### Task details
Only the opening lines of the listing, through the one with "let t := lanes.foldl laneEnableOp t", are to be retyped, each exactly as it stands.

### Dataset records

● ● ● ●

/-- The length of the sync of a device whose lanes `mask` are in use. -/
def syncLength (s : State) (mask : Nat) : Nat :=
  384 * (setBits 32 mask).length + ((bulkRanges s).map (fun r => 6 * r.2)).sum + 128 + 104

/-- The registers of one lane written from the sync (R234, R390). -/
def syncLane (b : List Nat) (s : State) (p : Nat × Nat) : State :=
  (List.range 64).foldl (fun t i => t.setLreg p.1 i (leAt b (384 * p.2 + 6 * i) 6)) s

/-- The whole sync applied, its Saddle words as requester 15: lanes, Saddle ranges, LAE record, Teams; the lanes are enabled again (R390). -/
def applySync (s : State) : State :=
  let b := s.twin.sync
  let lanes := setBits 32 s.twin.syncLanes
  let t := lanes.zipIdx.foldl (syncLane b) s
  let b := b.drop (384 * lanes.length)
  let (t, b) := (bulkRanges s).foldl (fun (x : State × List Nat) r =>
    ((bursts8 r.1 r.2).foldl (fun u c => sdlRequest u 15 c.1 c.2 true ((List.range c.2).map fun i =>
      leAt x.2 (6 * (c.1 - r.1 + i)) 6) .shadowWrite) x.1, x.2.drop (6 * r.2))) (t, b)
  let t := applyLae t b
  let b := b.drop 128
  let wraps := (List.range 8).foldl (fun (v : Vector (Option (Nat × Nat)) 8) k =>
    vput v k (if leAt b (13 * k) 1 = 1 then some (leAt b (13 * k + 1) 8, leAt b (13 * k + 9) 4) else none))
    (Vector.replicate 8 none)
  let t := lanes.foldl laneEnableOp t
  { t with twin := { t.twin with join := 3, sync := [], syncLanes := 0, wraps := wraps } }

/-- Where an image to be received is written: the slot that is not applied (R390, R421). -/
def spareSlot (s : State) : Nat := 1 - s.img.slot

/-- The first data of a sync: the lanes in use are disabled (R390). -/
def syncBegin (s : State) : State :=
  if s.twin.sync = [] then
    let m := enabledLanes s ||| s.twin.syncLanes
    (setBits 32 m).foldl laneDisableOp { s with twin := { s.twin with syncLanes := m } }
  else s

/-- Image data of a join: the slot's STATE goes first to WRITING, then the data are written (R390, R420). -/
def imageData (s : State) (off : Nat) (data : List Nat) : State :=
  let n := spareSlot s
  let t := if s.twin.imgGot = [] then s.mramStore (slotBase n) (leBytes 4 1 ++ List.replicate 60 0) else s
  let t := t.mramStore (slotBase n + 0x40 + off) data
  { t with twin := { t.twin with imgGot := t.twin.imgGot.filter (fun g => g.1 != off) ++ [(off, data.length)] } }

/-- How often the BULK frame of a kind and offset has been received. -/
def bulkCopies (s : State) (kind off : Nat) : Nat :=
  ((s.twin.bulkRx.find? fun e => e.1 == kind && e.2.1 == off).map (·.2.2)).getD 0

/-- Sync data in order: gathered, and applied when they are whole (R390). -/
def syncData (s : State) (data : List Nat) : State :=
  let u := syncBegin s
  let u := { u with twin := { u.twin with join := 2, sync := u.twin.sync ++ data } }
  if syncLength u u.twin.syncLanes ≤ u.twin.sync.length then applySync u else u

/-- What a BULK frame's data do at a joining device; none when they are not taken, so that they will be sent again (R371, R390): image
data, of kind 0, go to the spare slot, sync data, of kind 1, are gathered in order. -/
def bulkTake (s : State) (kind off : Nat) (data : List Nat) : Option State :=
  let w := s.twin
  match kind with
  | 0 => if w.join ≠ 1 then some s else if off + data.length ≤ 0x1FFFC0 then some (imageData s off data) else none
  | 1 =>
    if w.join = 1 ∧ w.pDigest ≠ s.img.digest.take 8 then none
    else if 2 < w.join ∨ off + data.length ≤ w.sync.length then some s
    else if off = w.sync.length then some (syncData s data)
    else none
  | _ => none

/-- A BULK frame at a joining device: it is acknowledged when its data are taken or were before; the sixteenth repetition of one frame
ends the attempt (R371, R383, R390). -/
def bulkFrame (s : State) (p : List Nat) : State :=
  let off := leAt p 0 4
  let kind := leAt p 4 4
  let n := bulkCopies s kind off + 1
  let rx := (s.twin.bulkRx.filter fun e => !(e.1 == kind && e.2.1 == off)) ++ [(kind, off, n)]
  let s := { s with twin := { s.twin with bulkRx := rx } }
  if 17 ≤ n then setRole s roleInit
  else match bulkTake s kind off (p.drop 8) with
  | some t => sendFrame t tyAck (leBytes 4 off)
  | none => s

/-- BULK_RX. -/
def execBulkRx (body : List Nat) (s : State) : Host.Outcome State Fault Refusal :=
  .next (rxFrame s tyBulk body fun _ p t => if t.role = roleJoining ∧ linkUp t then bulkFrame t p else t)

/-! ### The primary's side of a join (R371, R390) -/

/-- The window of eight unacknowledged frames is filled. -/
def bulkFill : Nat → State → State
  | 0, s => s
  | n + 1, s =>
    match s.twin.bulkKind with
    | some k =>
      if s.twin.bulkLeft = [] ∨ 8 ≤ s.twin.bulkOut.length then s
      else
        let d := s.twin.bulkLeft.take 1024
        let t := sendFrame s tyBulk (leBytes 4 s.twin.bulkPos ++ leBytes 4 k ++ d)
        bulkFill n { t with twin := { t.twin with
          bulkOut := t.twin.bulkOut ++ [⟨s.twin.bulkPos, k, d, none, 0⟩]
          bulkPos := s.twin.bulkPos + d.length, bulkLeft := s.twin.bulkLeft.drop 1024 } }
    | none => s

/-- A stream of a kind begins. -/
def bulkStart (s : State) (kind : Nat) (data : List Nat) : State :=
  bulkFill 8 { s with twin := { s.twin with bulkKind := some kind, bulkPos := 0, bulkLeft := data, bulkOut := [] } }

/-- The sync begins: the shadow engine reads the Saddle words of the ranges first, in bursts of up to eight (R390). -/
def syncServe (s : State) : State :=
  if s.twin.gather || shadowBusy s .syncRead then s
  else if bulkRanges s = [] then bulkStart { s with syncIn := [] } 1 (syncBytes { s with syncIn := [] })
  else
    (bulkRanges s).foldl (fun t r => (bursts8 r.1 r.2).foldl (fun u c => sdlRequest u 15 c.1 c.2 false [] .syncRead) t)
      { s with syncIn := [], twin := { s.twin with gather := true } }

/-- The sync is sent once its Saddle words are there. -/
def gatherTick (s : State) : State :=
  if s.twin.gather && !shadowBusy s .syncRead then
    bulkStart { s with twin := { s.twin with gather := false } } 1 (syncBytes s)
  else s

/-- What a primary sends a joining partner: its image when the digests differ, then the sync (R390). -/
def bulkServe (s : State) : State :=
  let w := s.twin
  if s.role = rolePrimary ∧ linkUp s = true ∧ w.pRole = roleJoining then
    let same := w.pDigest == s.img.digest.take 8
    match w.bulkKind with
    | none => if same then syncServe s
        else bulkStart s 0 (s.loadBytes (slotBase s.img.slot + 0x40) s.img.size)
    | some 0 => if same && w.bulkLeft.isEmpty && w.bulkOut.isEmpty then syncServe s else s
    | some _ => s
  else { s with twin := { w with bulkKind := none, bulkLeft := [], bulkOut := [], gather := false } }

/-- ACK_RX: the frame at the offset is acknowledged, and the window moves on (R371). -/
def execAckRx (body : List Nat) (s : State) : Host.Outcome State Fault Refusal :=
  .next (rxFrame s tyAck body fun _ p t =>
    bulkFill 8 { t with twin := { t.twin with bulkOut := t.twin.bulkOut.filter (fun b => b.off != leAt p 0 4) } })

/-- The first frame whose acknowledgement is 5 µs late (R371). -/
def bulkLate (s : State) : Option BulkOut :=
  s.twin.bulkOut.find? fun b => b.sentAt.any fun t => decide (t + 5 * usTicks ≤ s.now)

/-- BULK_RETRANSMIT: it is sent again; after 16 times the stream is given up (R371, R383). -/
def execBulkRetransmit (s : State) : Host.Outcome State Fault Refusal :=
  match bulkLate s with
  | none => .next s
  | some b =>
    if 16 ≤ b.again then .next { s with twin := { s.twin with bulkLeft := [], bulkOut := [] } }
    else
      let t := sendFrame s tyBulk (leBytes 4 b.off ++ leBytes 4 b.kind ++ b.data)
      .next { t with twin := { t.twin with bulkOut := t.twin.bulkOut.map fun x =>
        if x.off = b.off then { x with sentAt := none, again := x.again + 1 } else x } }

/-! ### Realignment of the Teams (R382) -/

/-- A Team that runs on both seats and is to be realigned. -/
def alignDue (s : State) (t : Nat) : Bool :=
  s.role == roleJoining && s.twin.join == 3 && s.flag .TTH_STAT_LOCKED && (vget s.twin.wraps t).isSome &&
    (vget s.twin.align t == 1 || (vget s.twin.align t == 0 && teamOn s t))

/-- A set of PWM_TEAMRUN that lands in this tick brings the Team's first wrap to the primary's wraps plus Θ0 (R133, R382). -/
def alignNow (s : State) (t : Nat) : Bool :=
  match vget s.twin.wraps t, (teamChans s t).head? with
  | some (w, p), some n => ((s.ltc + 1 + preload s n 1 % max 1 (preload s n 0) : Nat) - (w + s.twin.theta0) : Int) % (max 1 p : Nat) == 0
  | _, _ => false

/-- The joining device goes on to the first frame when every Team is realigned (R390). -/
def alignDone (s : State) : State :=
  if s.role == roleJoining && s.twin.join == 3 && s.flag .TTH_STAT_LOCKED && (List.range 8).all (fun t => !alignDue s t) then
    { s with twin := { s.twin with join := 4 } }
  else s

/-- TEAM_REALIGN: a clear of the Team's bit, and in the tick that aligns its wrap the set (R382). -/
def execTeamRealign (t : Fin 8) (s : State) : Host.Outcome State Fault Refusal :=
  if !alignDue s t then .next (alignDone s) else
  let v := s.fget .PWM_TEAMRUN_RUN
  if vget s.twin.align t = 0 then
    let u := teamRunOp s (setBit v t false)
    .next { u with twin := { u.twin with align := vput u.twin.align t 1 } }
  else if alignNow s t then
    let u := teamRunOp s (setBit v t true)
    .next (alignDone { u with twin := { u.twin with align := vput u.twin.align t 2 } })
  else .next s

end Sys2Proof.Machine
end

● ● ● ●

### Answer to this task
/-- The length of the sync of a device whose lanes `mask` are in use. -/
def syncLength (s : State) (mask : Nat) : Nat :=
  384 * (setBits 32 mask).length + ((bulkRanges s).map (fun r => 6 * r.2)).sum + 128 + 104

/-- The registers of one lane written from the sync (R234, R390). -/
def syncLane (b : List Nat) (s : State) (p : Nat × Nat) : State :=
  (List.range 64).foldl (fun t i => t.setLreg p.1 i (leAt b (384 * p.2 + 6 * i) 6)) s

/-- The whole sync applied, its Saddle words as requester 15: lanes, Saddle ranges, LAE record, Teams; the lanes are enabled again (R390). -/
def applySync (s : State) : State :=
  let b := s.twin.sync
  let lanes := setBits 32 s.twin.syncLanes
  let t := lanes.zipIdx.foldl (syncLane b) s
  let b := b.drop (384 * lanes.length)
  let (t, b) := (bulkRanges s).foldl (fun (x : State × List Nat) r =>
    ((bursts8 r.1 r.2).foldl (fun u c => sdlRequest u 15 c.1 c.2 true ((List.range c.2).map fun i =>
      leAt x.2 (6 * (c.1 - r.1 + i)) 6) .shadowWrite) x.1, x.2.drop (6 * r.2))) (t, b)
  let t := applyLae t b
  let b := b.drop 128
  let wraps := (List.range 8).foldl (fun (v : Vector (Option (Nat × Nat)) 8) k =>
    vput v k (if leAt b (13 * k) 1 = 1 then some (leAt b (13 * k + 1) 8, leAt b (13 * k + 9) 4) else none))
    (Vector.replicate 8 none)
  let t := lanes.foldl laneEnableOp t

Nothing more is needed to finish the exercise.